To run use Interactive Sessions with Microsoft Visual Studio, following the steps to install Visual Studio Code with Jupyter and create a new Jupyter Notebook:

  1. Download and install Visual Studio Code with Jupyter. For details, see Jupyter Notebooks in VS Code

  2. If using Virtual Environment, open Visual Studio Code in your Virtual Environment.

    1. In a terminal activate your Python Virtual environment created when you installed Interactive Sessions.

    2. Open a visual studio code by using code . from terminal or go to Visual Studio Code → File → Open Folder → select “interactive_sessions_demo”

      cd interactive_sessions_demo source bin/activate code .
  3. Create a new Jupyter Notebook.

    1. Save the file by going to File → New File → Save with the name of your choice. Save it as an .ipynb extension or select “jupyter” under “select a language” and save the file.

      
                  The GIF shows how to save the notebook with the .ipynb extension.
  4. In the left-hand navigation menu, double-click on the newly created file. The Jupyter shell will open and the notebook will open in the main viewing pane.

    
              The image shows an open Jupyter Notebook inside Micosoft Visual Studio Code.
  5. Choose Select Kernel. The list of available kernels is displayed. Choose the Glue PySpark or Glue Spark kernel (for Python and Scala respectively). For Python, choose Glue PySpark. By default, when new files are created no kernel is selected.

    
              The image shows the Select Kernel button highlighted.
    
              The image shows Glue PySpark highlighted in the list of available kernels.
    Note

    If you don’t see Glue PySpark and Glue Spark kernels in the dropdown list, please ensure you have installed the AWS Glue kernel or your python.pythonPath in setting VC code is correct. See following steps on how to validate the python.pythonPath.

    VS code should automatically populate the PythonPath with the correct interpreter when opened from a terminal with your virtual environment activated.

    Follow the steps to validate the path for python.pythonPath:

    1. Go to: Manage → Settings. This is also accessible by clicking the gear icon in the bottom left-hand corner of the Visual Studio Code application.

      
                  The image shows the settings page.
    2. Select the open settings icon in the upper-right hand corner. python.pythonPath should be pointing to your Virtual Python environment python location path. If you opened visual studio code from your virtual enviornment with code . this should be unnecessary.

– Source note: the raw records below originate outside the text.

-- ==== Sys2Proof/Tests/Slice0.lean ====
section
/-! SUPPORT. The model's own tests. Decoding: every row of spec/opcode_table.json, its word written
from the row's match with operand bytes of our own. Steps: one step each, expected results from
spec/95_test_vectors.md (the vector's id is in the theorem's name). Witnesses: a state and operands
that meet the hypotheses of each obligation that has some. -/

namespace Sys2Proof.Tests

open Sys2Proof Sys2Proof.Machine

/-! ### Helpers -/

/-- The instruction that some bytes decode to, if they are one instruction exactly. -/
def whole (bytes : List Byte) : Option Instr :=
  match decode bytes with
  | .ok (i, []) => some i
  | _ => none

/-- Power-on with code at `org` and PC there (spec/95_test_vectors.md, Conventions). -/
def placed (org : Word) (code : List Byte) : State :=
  { (List.range code.length).foldl
      (fun s k => s.storeRaw (org + BitVec.ofNat 16 k) (code.getD k 0#8)) State.reset with
    pc := org }

/-- Bytes written with `write_byte`. -/
def poke (s : State) (cells : List (Word × Byte)) : State :=
  cells.foldl (fun s c => s.writeByte c.1 c.2) s

/-- One step of `s` ends in exactly the state `t`. -/
def stepsTo (s t : State) : Bool :=
  match step s with
  | .next u => decide (u = t)
  | _ => false

/-! ### Well-formedness -/

theorem test_lone_prefix_is_ill_formed : Instr.wellFormed .prefixCb = false := by decide

theorem test_whole_instructions_are_well_formed :
    Instr.wellFormed (.ldAN8 0x05#8) = true ∧ Instr.wellFormed .swapA = true ∧
      Instr.wellFormed .illegalD3 = true := by decide

/-! ### Decoding of every row of the opcode table -/

theorem test_decode_primary_row_0 : List.map whole
      [[0x00#8], [0x01#8, 0x34#8, 0x12#8], [0x02#8], [0x03#8], [0x04#8], [0x05#8],
       [0x06#8, 0x9A#8], [0x07#8], [0x08#8, 0x34#8, 0x12#8], [0x09#8], [0x0A#8], [0x0B#8],
       [0x0C#8], [0x0D#8], [0x0E#8, 0x9A#8], [0x0F#8]] =
    List.map some [.nop, .ldBcN16 0x1234#16, .ldMemBcA, .incBc, .incB, .decB, .ldBN8 0x9A#8,
      .rlca, .ldMemA16Sp 0x1234#16, .addHlBc, .ldAMemBc, .decBc, .incC, .decC, .ldCN8 0x9A#8,
      .rrca] := by
  rfl

theorem test_decode_primary_row_1 : List.map whole
      [[0x10#8], [0x11#8, 0x34#8, 0x12#8], [0x12#8], [0x13#8], [0x14#8], [0x15#8],
       [0x16#8, 0x9A#8], [0x17#8], [0x18#8, 0x9A#8], [0x19#8], [0x1A#8], [0x1B#8], [0x1C#8],
       [0x1D#8], [0x1E#8, 0x9A#8], [0x1F#8]] =
    List.map some [.stop, .ldDeN16 0x1234#16, .ldMemDeA, .incDe, .incD, .decD, .ldDN8 0x9A#8,
      .rla, .jrE8 0x9A#8, .addHlDe, .ldAMemDe, .decDe, .incE, .decE, .ldEN8 0x9A#8, .rra] := by
  rfl

theorem test_decode_primary_row_2 : List.map whole
      [[0x20#8, 0x9A#8], [0x21#8, 0x34#8, 0x12#8], [0x22#8], [0x23#8], [0x24#8],
       [0x25#8], [0x26#8, 0x9A#8], [0x27#8], [0x28#8, 0x9A#8], [0x29#8], [0x2A#8], [0x2B#8],
       [0x2C#8], [0x2D#8], [0x2E#8, 0x9A#8], [0x2F#8]] =
    List.map some [.jrNzE8 0x9A#8, .ldHlN16 0x1234#16, .ldMemHlIncA, .incHl, .incH, .decH,
      .ldHN8 0x9A#8, .daa, .jrZE8 0x9A#8, .addHlHl, .ldAMemHlInc, .decHl, .incL, .decL,
      .ldLN8 0x9A#8, .cpl] := by
  rfl

theorem test_decode_primary_row_3 : List.map whole
      [[0x30#8, 0x9A#8], [0x31#8, 0x34#8, 0x12#8], [0x32#8], [0x33#8], [0x34#8],
       [0x35#8], [0x36#8, 0x9A#8], [0x37#8], [0x38#8, 0x9A#8], [0x39#8], [0x3A#8], [0x3B#8],
       [0x3C#8], [0x3D#8], [0x3E#8, 0x9A#8], [0x3F#8]] =
    List.map some [.jrNcE8 0x9A#8, .ldSpN16 0x1234#16, .ldMemHlDecA, .incSp, .incMemHl,
      .decMemHl, .ldMemHlN8 0x9A#8, .scf, .jrCE8 0x9A#8, .addHlSp, .ldAMemHlDec, .decSp, .incA,
      .decA, .ldAN8 0x9A#8, .ccf] := by
  rfl

theorem test_decode_primary_row_4 : List.map whole
      [[0x40#8], [0x41#8], [0x42#8], [0x43#8], [0x44#8], [0x45#8], [0x46#8],
       [0x47#8], [0x48#8], [0x49#8], [0x4A#8], [0x4B#8], [0x4C#8], [0x4D#8], [0x4E#8], [0x4F#8]] =
    List.map some [.ldBB, .ldBC, .ldBD, .ldBE, .ldBH, .ldBL, .ldBMemHl, .ldBA, .ldCB, .ldCC,
      .ldCD, .ldCE, .ldCH, .ldCL, .ldCMemHl, .ldCA] := by
  rfl

theorem test_decode_primary_row_5 : List.map whole
      [[0x50#8], [0x51#8], [0x52#8], [0x53#8], [0x54#8], [0x55#8], [0x56#8],
       [0x57#8], [0x58#8], [0x59#8], [0x5A#8], [0x5B#8], [0x5C#8], [0x5D#8], [0x5E#8], [0x5F#8]] =
    List.map some [.ldDB, .ldDC, .ldDD, .ldDE, .ldDH, .ldDL, .ldDMemHl, .ldDA, .ldEB, .ldEC,
      .ldED, .ldEE, .ldEH, .ldEL, .ldEMemHl, .ldEA] := by
  rfl

theorem test_decode_primary_row_6 : List.map whole
      [[0x60#8], [0x61#8], [0x62#8], [0x63#8], [0x64#8], [0x65#8], [0x66#8],
       [0x67#8], [0x68#8], [0x69#8], [0x6A#8], [0x6B#8], [0x6C#8], [0x6D#8], [0x6E#8], [0x6F#8]] =
    List.map some [.ldHB, .ldHC, .ldHD, .ldHE, .ldHH, .ldHL, .ldHMemHl, .ldHA, .ldLB, .ldLC,
      .ldLD, .ldLE, .ldLH, .ldLL, .ldLMemHl, .ldLA] := by
  rfl

theorem test_decode_primary_row_7 : List.map whole
      [[0x70#8], [0x71#8], [0x72#8], [0x73#8], [0x74#8], [0x75#8], [0x76#8],
       [0x77#8], [0x78#8], [0x79#8], [0x7A#8], [0x7B#8], [0x7C#8], [0x7D#8], [0x7E#8], [0x7F#8]] =
    List.map some [.ldMemHlB, .ldMemHlC, .ldMemHlD, .ldMemHlE, .ldMemHlH, .ldMemHlL, .halt,
      .ldMemHlA, .ldAB, .ldAC, .ldAD, .ldAE, .ldAH, .ldAL, .ldAMemHl, .ldAA] := by
  rfl

theorem test_decode_primary_row_8 : List.map whole
      [[0x80#8], [0x81#8], [0x82#8], [0x83#8], [0x84#8], [0x85#8], [0x86#8],
       [0x87#8], [0x88#8], [0x89#8], [0x8A#8], [0x8B#8], [0x8C#8], [0x8D#8], [0x8E#8], [0x8F#8]] =
    List.map some [.addAB, .addAC, .addAD, .addAE, .addAH, .addAL, .addAMemHl, .addAA, .adcAB,
      .adcAC, .adcAD, .adcAE, .adcAH, .adcAL, .adcAMemHl, .adcAA] := by
  rfl

theorem test_decode_primary_row_9 : List.map whole
      [[0x90#8], [0x91#8], [0x92#8], [0x93#8], [0x94#8], [0x95#8], [0x96#8],
       [0x97#8], [0x98#8], [0x99#8], [0x9A#8], [0x9B#8], [0x9C#8], [0x9D#8], [0x9E#8], [0x9F#8]] =
    List.map some [.subB, .subC, .subD, .subE, .subH, .subL, .subMemHl, .subA, .sbcAB, .sbcAC,
      .sbcAD, .sbcAE, .sbcAH, .sbcAL, .sbcAMemHl, .sbcAA] := by
  rfl

theorem test_decode_primary_row_A : List.map whole
      [[0xA0#8], [0xA1#8], [0xA2#8], [0xA3#8], [0xA4#8], [0xA5#8], [0xA6#8],
       [0xA7#8], [0xA8#8], [0xA9#8], [0xAA#8], [0xAB#8], [0xAC#8], [0xAD#8], [0xAE#8], [0xAF#8]] =
    List.map some [.andB, .andC, .andD, .andE, .andH, .andL, .andMemHl, .andA, .xorB, .xorC,
      .xorD, .xorE, .xorH, .xorL, .xorMemHl, .xorA] := by
  rfl
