-- ==== Sys2Proof/Word.lean ====
section
/-! DEFINITION. The word types of the Cloxel 9 and their plainest arithmetic (R4, R5). -/

namespace Sys2Proof

/-- A dword: 64 bits (R4). -/
abbrev Word := BitVec 64
/-- A word: 32 bits (R4). -/
abbrev W32 := BitVec 32
/-- One byte of memory. -/
abbrev Byte := BitVec 8
/-- A 512-bit vector value: the 64-byte image of R92. -/
abbrev Vec := BitVec 512

end Sys2Proof
end

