/-- A thread slot: physical tile, core, slot (R17). -/
structure SlotKey where
  tile : Nat
  core : Nat
  slot : Nat
  deriving DecidableEq, Repr

/-- The core a slot belongs to. -/
def SlotKey.coreKey (k : SlotKey) : CoreKey := ⟨k.tile, k.core⟩

/-- A guard field (R32, R34): bit 29 inverts, bits 28-26 select k0-k7. -/
structure Guard where
  inv : Bool
  k : BitVec 3
  deriving DecidableEq, Repr

/-- The unguarded form: k0, always true. -/
def Guard.always : Guard := ⟨false, 0⟩

/-- The unit latches in the order of the scalar port image (R347): operand ports, result ports, and the three
arithmetic special ports. -/
inductive Latch where
  | ao | ar | mo | mr | fo | fo2 | fr | lo | lo2 | lo3 | lr | lr2 | so | so2 | sr | xo | xo2 | xr
  | yo | yo2 | yo3 | yo4 | yr | pa0 | pa1 | pb0 | pb1 | pc | pr | dO | dO2 | dr | ho | ho2 | hr | zo | zr
  | xrnd | xflags | xten
  deriving DecidableEq, Repr

/-- The special ports (R53). -/
inductive Special where
  | xrnd | xflags | xten | preq | rfq | mvec | mcause | maddr | mtpc | mctx | mfill
  deriving DecidableEq, Repr

/-- The units that hold windows, in the order of the pending records (R349). -/
inductive Win where
  | m | f | l | v | x | y | h | d
  deriving DecidableEq, Repr

/-- The scalar triggers (R50). -/
inductive Trig where
  | add | sub | addw | subw | and | or | xor | andn | shl | shr | sra | shlw | shrw | sraw | rotl | min | max
  | minu | maxu | mov | sext | zext | bfx | clz | ctz | popc | ceq | cne | clt | cltu | cle | cleu | shl16or
  | mul | mulw | mulh | mulhu | div | divu | rem | remu | fadd | fsub | fmul | fma | fmin | fmax | fneg
  | fceq | fclt | fcle | fsqrt | fdiv | fcvtI | fcvtF | fcvtBf | fcvtE4 | fcvtE5 | fexpBf | fexpE4 | fexpE5
  | fclass | ld8 | ld8u | ld16 | ld16u | ld32 | ld32u | ld64 | ld128 | st8 | st16 | st32 | st64 | st128
  | amoAddW | amoAddD | amoAndW | amoAndD | amoOrW | amoOrD | amoXorW | amoXorD | amoMinW | amoMinD | amoMaxW
  | amoMaxD | amoMinuW | amoMinuD | amoMaxuW | amoMaxuD | amoSwapW | amoSwapD | amoCasW | amoCasD | amoCasQ
  | amoFadd | waddrW | waddrD | waddrGeW | waddrGeD | fence | ddisc | dclean | dinval | sigAdd | sigWait | jr
  | jrl | spawn | spawna | done | yield | park | join | gbar | garrive | pyield | sleep | xgo | xstop | xwait
  | ycopy | ycopyAdd | ymcast | yring | yawait | yrel | ypush | ydesc | pctx | pscaleA | pscaleB | pld | pmma
  | pmmas | pdrain | pclr | pflags | pjoin | dpatch | dsety | dsetr | dgety | dgetr | dclk | drun | dhalt
  | dsave | drest | dstat | hinit | hoffer | hdrain | hroute | trap | tret | tfence | idle
  deriving DecidableEq, Repr

/-- The vector triggers (R54). -/
inductive VTrig where
  | vaddF | vsubF | vmulF | vfmaF | vmaxF | vminF | vexp2F | vrcpF | vrsqF | vcvtBf | vcvtE4 | vcvtE5
  | vunpBf | vunpE4 | vunpE5 | vaddI | vsubI | vmulI | vand | vor | vxor | vshl | vshr | vsra | vceqF | vcltF
  | vsel | vbc | vrot | vperm | vsumF | vmaxR | vld | vst
  deriving DecidableEq, Repr

/-- A scalar source port (R51). `res` names a result port. -/
inductive SPort where
  | g (r : BitVec 5) | k (n : BitVec 3) | deq (n : BitVec 3) | peek (n : BitVec 3)
  | tlev | cyc | tid | special (p : Special) | res (l : Latch)
  deriving DecidableEq, Repr

/-- A class 00 source: a signed 10-bit immediate or a scalar source port (R32). -/
inductive Src where
  | imm (i : BitVec 10) | port (p : SPort)
  deriving DecidableEq, Repr

/-- A scalar destination (R49, R50). `opnd` names an operand port. -/
inductive SDst where
  | g (r : BitVec 5) | k (n : BitVec 3) | enq (n : BitVec 3) | tok (n : BitVec 3)
  | special (p : Special) | opnd (l : Latch) | trig (t : Trig)
  deriving DecidableEq, Repr

/-- A vector source port (R54). -/
inductive VPort where
  | v (r : BitVec 4) | vr
  deriving DecidableEq, Repr

/-- A class 01 source: a vector port, or a scalar port broadcast to the lanes (R33). -/
inductive VSource where
  | vec (p : VPort) | bc (p : SPort)
  deriving DecidableEq, Repr

/-- A vector destination that triggers nothing (R54). -/
inductive VDst where
  | v (r : BitVec 4) | vo | vo2
  deriving DecidableEq, Repr

/-- The two shapes of a class 01 transport without a vector trigger (R33). -/
inductive VMove where
  | toVec (d : VDst) (s : VSource)
  | toScalar (l : BitVec 4) (d : SDst) (s : VPort)
  deriving DecidableEq, Repr

/-- A peer's request against an export entry (R320): what the packet carries. -/
structure RemoteReq where
  dev : Nat
  exp : Nat
  cookie : BitVec 32
  off : Nat
  /-- 0 load, 1 store (of the event's `bytes`), 2 atomic (`amo` says which, with its operands), 3 offer: `off` its tile,
  `data` its pair, `data2` the h.o2 it was sent with -/
  op : Nat
  /-- how many bytes a load asks for -/
  bytes : Nat
  amo : Trig
  data : Word
  data2 : Word
  deriving DecidableEq, Repr

/-- A mailbox request (R329): header fields and the seven body dwords. -/
structure Request where
  tag : BitVec 32
  ctx : BitVec 16
  rsv : BitVec 8
  body : Vector Word 7
  deriving DecidableEq, Repr

/-- A packet on a link (R371): source device, class, lane, sequence number, whether it is an urgent request. -/
structure LinkPacket where
  src : Nat
  cls : Nat
  lane : Nat
  seq : Nat
  urgentRequest : Bool
  deriving DecidableEq, Repr

/-- What an event is about. An event has no encoding, so its constructor has no operands: they stand here, in the
state's field `ev`. Each event uses the fields its docstring names. -/
structure EvArg where
  /-- the thread slot concerned -/
  key : SlotKey := ⟨0, 0, 0⟩
  /-- the unit whose window concerns it -/
  win : Win := .m
  /-- a number (queue, port, channel, context, index), a second and a third -/
  n : Nat := 0
  m : Nat := 0
  p : Nat := 0
  /-- a dword -/
  w : Word := 0
  /-- bytes carried -/
  bytes : List Byte := []
  /-- true: the access is a write -/
  wr : Bool := false
  req : Request := ⟨0, 0, 0, Vector.replicate 7 0⟩
  remote : RemoteReq := ⟨0, 0, 0, 0, 0, 0, .amoAddW, 0, 0⟩
  packet : LinkPacket := ⟨0, 0, 0, 0, false⟩
  /-- which loads and stores, waits, reference fetches and copies a retrain meets, as masks (log entry 3) -/
  loads : Nat := 0
  waits : Nat := 0
  fetches : Nat := 0
  pieces : Nat := 0
  /-- which sum of its set a contribution is for -/
  sum : Nat := 0
  deriving DecidableEq, Repr
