/-- The outcome of a transport whose source has been read. -/
def conclude (isV : Bool) (trig look : Nat) (s : State) (d : Option (BitVec 3 × Nat × Elem))
    (a : Act) : State :=
  match a with
  | .done s' =>
    match d with
    | none => s'
    | some (q, c, e) => s'.queueTake q c e
  | .doneThen s' leave =>
    match d with
    | none => leave s'
    | some (q, c, e) => leave (s'.queueTake q c e)
  | .stall h =>
    let s := if h = .drain then s.flushWcb else s
    (s.map (fun t => { t with hold := h, again := h = .drain })).unissue
  | .hold h start => (start s).map (fun t => { t with hold := h, unperformed := some (d.map Prod.fst) })
  | .wait c => (s.map (fun t => { t with readyAt := c, again := true })).unissue
  -- a z.trap or a timeline error at its trigger resumes after the transport (R344)
  | .trap c d i m => takeTrap s { cause := c, detail := d, info := i, maddr := m, nx := c = 1 || c = 8, mtpc := s.th.pc }
  | .fault k a => raiseFault s isV trig look k a
  | .faultAfter s' k a => raiseFault { s' with th := s.th } isV trig look k a
  | .double => s.doubleFault
  | .owing u ti => takeTrap (s.map (fun t => t.setWin u {})) ti

/-- The checks of the word, then its guard, then its body (R34, R55). -/
def issue (fate : SlotKey → Mode → Fate) (g : Guard) (body : State → State) (s : State) : Out :=
  let s := s.map (fun t => t.settle s.cyc)
  .next (match fate s.th.key s.th.mode with
    | .illegal => trapIllegal s
    | .privilege => trapPrivilege s
    | .ok => if s.th.holds g then body s else s.advance)

/-- A scalar source read, with the operand latches `ops`, and what the transport does with its value. -/
def withSrc (trig look : Nat) (ops : List RegRef) (src : Src) (act : Word → State → Act) (s : State) : State :=
  match s.readSrc src with
  | .val w d => checked (srcRegs src ++ ops) (fun s => conclude false trig look s d (act w s.advance)) s
  | .due c => conclude false trig look s none (.wait c)
  | .empty q => conclude false trig look s none (.stall (.queue q.toNat true))
  | .qerror q => conclude false trig look s none (.queueError q.toNat)

/-- A trigger of a unit whose own window is open ends that window and holds; otherwise it goes on (R40). tfence ends
every open window (R75). -/
def endWindow (us : List Win) (body : State → State) (s : State) : State :=
  if us.any (fun u => (s.th.win u).isOpen) then
    (s.map (fun t => us.foldl (fun t u =>
      if (t.win u).isOpen then t.setWin u { t.win u with left := 0 } else t) t)).unissue
  else body s

/-- The units whose windows a scalar trigger ends. -/
def trigWins (t : Trig) : List Win :=
  match blockOf t with
  | .m => [.m] | .f => [.f] | .l => [.l] | .x => [.x] | .y => [.y] | .h => [.h] | .d => [.d]
  | .z => if t = .tfence then allWins else []
  | _ => []

/-- The thread goes on `n` cycles after the trigger. -/
def State.holdFor (s : State) (n : Nat) : State := s.map (fun t => { t with readyAt := s.cyc + n })

/-- A class 00 transport to a destination that is no trigger. -/
def moveTo (dst : SlotKey → Mode → Fate) (g : Guard) (src : Src) (act : Word → State → Act) (s : State) : Out :=
  issue (fun k m => (srcFate k m src).and (dst k m)) g (withSrc 0 0 [] src act) s

/-- A class 00 transport to a trigger. -/
def trigger (t : Trig) (look : BitVec 4) (g : Guard) (src : Src) (act : Word → State → Act) (s : State) : Out :=
  issue (fun k m => (srcFate k m src).and (trigFate k m t)) g
    (endWindow (trigWins t) (withSrc t.num look.toNat (operandRegs t) src act)) s

/-- The address of the transport that has been advanced past. -/
def State.at_ (s : State) : Word := s.th.pc - 4

/-! ### Order (R163, R165 to R171) -/

/-- An open window's operation acquires and its value has not arrived (R171). -/
def Thread.acquiring (t : Thread) (now : Nat) : Bool :=
  allWins.any (fun u => (t.win u).isOpen && (t.win u).acq && !(t.win u).complete now) || t.mem.any (fun a => a.acq.isSome)

/-! The pieces of a copy (R269, R270, R273). -/

def Copy.rows (c : Copy) : Nat := if c.cmd.isSome then 1 else fld c.shape 47 32
def Copy.rowBytes (c : Copy) : Nat := if c.cmd.isSome then c.len else fld c.shape 31 0
/-- The ring a copy names; 0 for none. -/
def Copy.ring (c : Copy) : Word := c.ctl &&& 0xFFFFFFFFFFC0
/-- The target tiles of a multicast, as logical numbers. -/
def Copy.targets (c : Copy) : List Nat :=
  ((List.range 32).filter (fun n => fld c.dst 63 32 / 2 ^ n % 2 = 1)).map (fun n => fld c.dst 29 19 + n)
/-- The bytes moved to one target, and over all. -/
def Copy.one (c : Copy) : Nat := c.rows * c.rowBytes
def Copy.total (c : Copy) : Nat := if c.kind = 2 then c.one * c.targets.length else c.one

/-- The agent of a copy; the local alias names no tile for a COPY packet (R24). -/
def Copy.agent (c : Copy) : Agent := ⟨c.ctx, c.monitor, if c.cmd.isSome then none else some c.key.tile, false⟩

/-- The piece at a copy offset: source, destination (none: outside its target's scratchpad, or its slot not yet claimed)
and length, a run of one row within one source page and one destination page (R270). -/
def Copy.piece (s : State) (c : Copy) (off : Nat) : Word × Option Word × Nat :=
  let o := off % max 1 c.one
  let r := o / max 1 c.rowBytes
  let b := o % max 1 c.rowBytes
  let src := c.src + BitVec.ofNat 64 (r * fld c.pitch 31 0 + b)
  let step := r * fld c.pitch 63 32 + b
  let dst : Option Word :=
    if c.kind = 2 then
      let e := fld c.dst 18 0 + step
      let lt := c.targets.getD (off / max 1 c.one) 0
      if e < 2 ^ 19 then some (BitVec.ofNat 64 (0x7F0000000000 + lt * 2 ^ 19 + e)) else none
    else if c.ring ≠ 0 then c.slot.map (fun x => x.2 + BitVec.ofNat 64 (fld c.dst 31 0 + step))
    else some (c.dst + BitVec.ofNat 64 step)
  (src, dst, min (c.rowBytes - b) (min (pageRoom s c.agent src .load) (match dst with
    | some d => pageRoom s c.agent d .store
    | none => 4096)))

/-- A run of cells lies in a line of `n` bytes at a virtual address, page by page. -/
def runHits (s : State) (ag : Agent) (cell len : Nat) : Nat → Word → Nat → Bool
  | 0, _, _ => false
  | k + 1, va, n =>
    if n = 0 then false
    else
      let m := min n (pageRoom s ag va .load)
      (match translate s ag va .load with
        | .ok l => decide (l.cell / 64 ≤ (cell + len - 1) / 64 ∧ cell / 64 ≤ (l.cell + m - 1) / 64)
        | .error _ => false) || runHits s ag cell len k (va + BitVec.ofNat 64 m) (n - m)

/-- A copy that waits for its slot writes a slot of its ring, and which one is not known before the claim: every slot's
lines count as written by it (R163, R177; log entry 6). -/
def claimHits (s : State) (c : Copy) (cell len : Nat) : Bool :=
  c.ring != 0 && c.slot.isNone &&
    match translate s c.agent c.ring .load with
    | .ok l =>
      let r := ringAt s l
      runHits s c.agent cell len (r.ssize * r.count / 4096 + 2) r.base (r.ssize * r.count)
    | .error _ => false

/-- A piece of the copy from an offset on writes, or reads where `rd`, one of the lines of a run of cells. -/
def copyPieceHits (s : State) (c : Copy) (cell len : Nat) (fuel off : Nat) (rd : Bool := true) : Bool :=
  match fuel with
  | 0 => false
  | n + 1 =>
    if c.total ≤ off then false
    else
      let (src, dst, k) := c.piece s off
      let hit (va : Word) (need : Need) : Bool :=
        match translate s c.agent va need with
        | .ok l => decide (l.cell / 64 ≤ (cell + len - 1) / 64 ∧ cell / 64 ≤ (l.cell + k - 1) / 64)
        | .error _ => false
      (rd && hit src .load) || (match dst with
        | some d => hit d .store
        | none => false) || copyPieceHits s c cell len n (off + max 1 k) rd

/-- What a copy has still to write, or read where `rd`, meets the lines of a run of cells. -/
def copyHits (s : State) (c : Copy) (cell len : Nat) (rd : Bool := true) : Bool :=
  claimHits s c cell len || copyPieceHits s c cell len (c.total + 1) c.off rd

    3. If you don’t see python.pythonPath please add it and restart the Visual Studio Code application.

      { "python.pythonPath":"Python path of Python Virual environment" }

      For example:

      { "python.pythonPath":"/Users/username/Documents/interactive_sessions_demo/lib/python3.8" }
      
                  The image shows the settings page with python.pythonPath added.
  6. Create an AWS Glue Interactive Session.

    Proceed to create a session in the same manner as you did in Juptyer Notebook. Specify any magics at the top of your first cell and run a statement of code.